Within the records that follow, find every line containing the string "answers". Copy those lines.

## SOURCE RECORDS
....

/-- The first free connection. -/
def freeConnSlot (s : State) : Option Nat := (List.range 16).find? fun c => (nth s.link.conns c).kind == 0

/-- The children of a relay. -/
def children (s : State) : List Nat := (List.range 16).filter fun c => (nth s.link.conns c).kind == 2

/-- How far a first slot at `t`, repeated every `ivl` ticks, has to move so that no slot of a child, each taken as
EVT_MAX_MS, overlaps one of its own: none where they never meet (R428). -/
def slotShift (s : State) (x : Conn) (ivl t : Nat) : Option Nat :=
  let w := msTicks (items s).link.evtMaxMs
  let g := Nat.gcd (intervalTicks x) ivl
  let d := (((t : Int) - x.nextAt).emod g).toNat
  if d < w then some (w - d) else if g < d + w then some (g - d + w) else none

/-- A first slot at or after a free value that overlaps no slot of another child's, now or in any later period (R428). -/
def placeSlot (s : State) (ivl : Nat) : (fuel : Nat) → (t : Nat) → Nat
  | 0, t => t
  | n + 1, t =>
    match ((children s).filter fun c => (nth s.link.conns c).sleepy).findSome? fun c =>
        slotShift s (nth s.link.conns c) ivl t with
    | some k => placeSlot s ivl n (t + k)
    | none => t

/-- GYALE_CONN_REQ_RX (R414, R425, R428): a relay answers with a CONN_RSP. What the spec does not fix of it (hop
sequence and first instant) are free values (log 16, DESIGN CHOICE). -/
def execGyaleConnReqRx (x : GyaleRx) (ch : Nat) (s : State) : Host.Outcome State Fault Refusal :=
  done (let l := (items s).link
    if linkOff s || l.nodeKind ≠ 1 || s.link.st ≠ 3 then s
    else match checkFrame x true s with
      | (.pass h, s1) =>
        if h.type ≠ 1 || h.payload.length ≠ 11 then s1
        else match takeFcnt s1 with
          | (none, s2) => s2
          | (some f, s2) =>
            let sleepy := leAt h.payload 0 1 == 0
            let old := connOf s2 h.src
            let s3 := match old with
              | some c => freeConn c s2
              | none => s2
            let room := decide ((children s3).length < l.childMax)
            let slot := if room then freeConnSlot s3 else none
            let result := if slot.isSome then 0 else 1
            let ivl := if sleepy then l.slotPeriodS else l.actIntervalMs
            let base := Config.freeIndex s.draws % 64
            let inc := Config.freeIndex (s.draws + 1) % 128 * 2 + 1
            let rspAir := phyAir 0 63
            let rspEnd := s.time.ticks + usTicks (300 + rspAir)
            let free := rspEnd + Config.freeIndex (s.draws + 2) % (if sleepy then secTicks ivl else msTicks ivl)
            let first := if sleepy then placeSlot s3 (secTicks ivl) 64 free else free
            let cap := leAt h.payload 10 1
            let phy := b2n (l.rate == 1 && cap.testBit 1) + 2 * b2n (l.fec == 1 && cap.testBit 0)
            let payload := bytesLE 1 result ++ slice h.payload 1 8 ++ bytesLE 4 ivl ++ bytesLE 1 base ++ bytesLE 1 inc
              ++ bytesLE 8 (linkPlan s).map ++ bytesLE 4 ((first - rspEnd) * 15625 / 512) ++ bytesLE 2 (l.supervMs / 10)
              ++ bytesLE 1 l.ownPpm ++ bytesLE 1 phy
            let (sn, s3) := takeSn h.src s3
            let frame := sealFrame s3 2 false false h.src sn f payload
            let s4 := slotTx ((linkNow s + 300) % 2 ^ 32) ch 0 frame (drew 3 s3)
            match slot with
            | none => s4
            | some c => modConn c (fun _ =>
                { kind := 2, addr := h.src, sleepy := sleepy, central := !sleepy, hopInc := inc, hopBase := base
                  interval := ivl, peerPpm := leAt h.payload 9 1, map := (linkPlan s).map, superv := l.supervMs / 10
                  phy := phy, nextAt := first, seenAt := s.time.ticks, syncAt := s.time.ticks }) s4
      | (_, s1) => s1)

/-- An older connection to the node that now answers is gone, but for the parent of a node that is CONNECTED. -/
def dropStale (src : List Byte) (s : State) : State :=
  match connOf s src with
  | some c => if s.link.st = 3 && (nth s.link.conns c).kind = 1 then s else freeConn c s
  | none => s

/-- The connection that a CONN_RSP's payload describes. -/
def connFrom (s : State) (j : Candidate) (p : List Byte) : Conn :=
  { kind := if j.reader then 3 else 1, addr := j.addr, sleepy := (items s).link.nodeKind == 0, interval := leAt p 9 4
    hopBase := leAt p 13 1, hopInc := leAt p 14 1, map := leAt p 15 8, superv := leAt p 27 2
    peerPpm := leAt p 29 1, phy := leAt p 30 1, nextAt := s.time.ticks + usTicks (leAt p 23 4)
    seenAt := s.time.ticks, syncAt := s.time.ticks }

/-- The node takes the connection: CONNECTED under its parent, or a reader's beside it (R414, R425). -/
def takeConn (j : Candidate) (p : List Byte) (s : State) : State :=
  match freeConnSlot s with
  | none => s
  | some c =>
    (if s.link.st = 3 then id else setLevel Src.orphan false)
      (modLink (fun l =>
        if l.st = 3 then { l with best := none, join := none }
        else { l with st := 3, depth := j.depth + 1, root := j.root, best := none, join := none
                      beaconAt := s.time.ticks })
        (modConn c (fun _ => connFrom s j p) s))

/-- GYALE_CONN_RSP_RX (R425): an accepting answer within REQ_WIN_US and with the own CHAL sets the connection up; one with
another CHAL is ignored, and leaves the neighbour entry as it was. -/
def execGyaleConnRspRx (x : GyaleRx) (s : State) : Host.Outcome State Fault Refusal :=
  done (match s.link.join with
    | none => s
    | some j =>
      if linkOff s || !(s.link.st == 2 || s.link.st == 3) || (LinkHdr.parse x.mpdu).src ≠ j.addr
          || passed s j.at_ (usTicks ((items s).link.reqWinUs + rxAirUs x) + 1) then s
      else match checkFrame x true s with
        | (.pass h, s1) =>
          let p := h.payload
          if h.type ≠ 2 || p.length ≠ 31 || slice p 1 8 ≠ j.chal then s
          else if leAt p 0 1 ≠ 0 then joinFails (dropStale h.src s1)
          else takeConn j p (dropStale h.src s1)
        | (_, s1) => s1)

/-- BEACON_SEND (R414, R424): a connected relay's beacon, on the advertising channels in turn, and a listen for the
request that may follow it. -/
def execBeaconSend (s : State) : Host.Outcome State Fault Refusal :=
  done (let l := (items s).link
    if linkOff s || l.nodeKind ≠ 1 || s.link.st ≠ 3 || !passed s s.link.beaconAt (msTicks l.beaconMs) then s
    else
      let room := decide ((children s).length < l.childMax)
      let payload := bytesLE 2 l.netId ++ bytesLE 1 s.link.depth ++ bytesLE 1 (b2n room) ++ s.link.root
        ++ bytesLE 8 (linkPlan s).map
      let ch := at0 (linkPlan s).adv (s.link.beaconSn.toNat % 3)
      let t := linkNow s + (items s).radio.txLeadUs
      let frame := beaconFrame s payload
      slotRx ((t + phyAir 0 frame.length + 250) % 2 ^ 32) (100 + headUs) ch 0
        (slotTx (t % 2 ^ 32) ch 0 frame
          (modLink (fun x => { x with beaconAt := s.time.ticks, beaconSn := x.beaconSn + 1 }) s)))

/-- ORPHAN_TIMEOUT (R424). -/
def execOrphanTimeout (s : State) : Host.Outcome State Fault Refusal :=
  done (if (s.link.st == 1 || s.link.st == 2) && !linkOff s
      && passed s s.link.lostSince (secTicks (3600 * (items s).link.orphanH)) then setLevel Src.orphan true s
    else s)

/-! ### Events and slots (R426 to R430, R435) -/

/-- A new event of a connection: its counter, channel and next instant. -/
def beginEvent (c : Nat) (s : State) : State :=
  modConn c (fun x =>
    let n := if x.begun then x.event + 1 else x.event
    { x with
      event := n, begun := true, chLast := hopChannel x n.toNat, nextAt := x.nextAt + intervalTicks x
      inEvent := true, heard := false, eventAt := s.time.ticks, anchor := x.nextAt, guardUs := guardUs s x }) s

/-- The event ends; a LINK_SEND with a fragment still in the connection's queue has missed its slot (Table 12.8). A slot
without a valid frame counts as missed; too many of them, or too wide a guard, lose a sleepy connection (R430). -/
def endEvent (c : Nat) (s0 : State) : State :=
  let s := (((nth s0.link.conns c).queue.filterMap (·.job)).eraseDups).foldl (fun t j => sendDone j none t) s0
  let x := nth s.link.conns c
  let n := if x.heard then 0 else x.missed + 1
  let s1 := modConn c (fun y => { y with inEvent := false, listening := false, missed := n }) s
  let s2 := if x.heard then s1 else modLink (fun l => { l with slotMissed := satInc l.slotMissed }) s1
  let wide := decide (x.interval * 1000000 < 4 * x.guardUs)
  if x.sleepy && (decide ((items s).link.sleepyLossN ≤ n) || wide) then loseConn c s2 else s2

/-- The side that speaks first in an event: the central of an active connection, the node of a sleepy one. -/
def speaksFirst (x : Conn) : Bool := if x.sleepy then x.kind == 1 || x.kind == 3 else x.central

/-- The instant of a connection's next event on the link timer. -/
def eventInstant (s : State) (x : Conn) : Nat := (linkNow s + (x.nextAt - s.time.ticks) * 15625 / 512) % 2 ^ 32

/-- An event falls due: a TERM, a pending frame or a poll is sent, or the guard listen opens. -/
def runEvent (c : Nat) (s : State) : State :=
  let x := nth s.link.conns c
  let t := eventInstant s x
  let s1 := dropForwards c (beginEvent c s)
  let y := nth s1.link.conns c
  match x.termDue with
  | some reason =>
    (match sendOn c 6 false false [BitVec.ofNat 8 reason] none t s1 with
     | (s2, some _) => linkSync (freeConn c s2)
     | (s2, none) => s2)
  | none =>
    if speaksFirst x then
      if (nextFrame y).isSome then sendNext c t s1
      else match sendOn c 3 true false [] none t s1 with
        | (s2, some n) => modConn c (fun z => { z with sent := some { type := 3, sn := some n } }) s2
        | (s2, none) => s2
    else
      let g := y.guardUs
      slotRx ((t + 2 ^ 32 - g) % 2 ^ 32) (2 * g + headUs) y.chLast y.phy (modConn c (fun z => { z with listening := true }) s1)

....

## SOLUTION
/-- GYALE_CONN_REQ_RX (R414, R425, R428): a relay answers with a CONN_RSP. What the spec does not fix of it (hop
/-- An older connection to the node that now answers is gone, but for the parent of a node that is CONNECTED. -/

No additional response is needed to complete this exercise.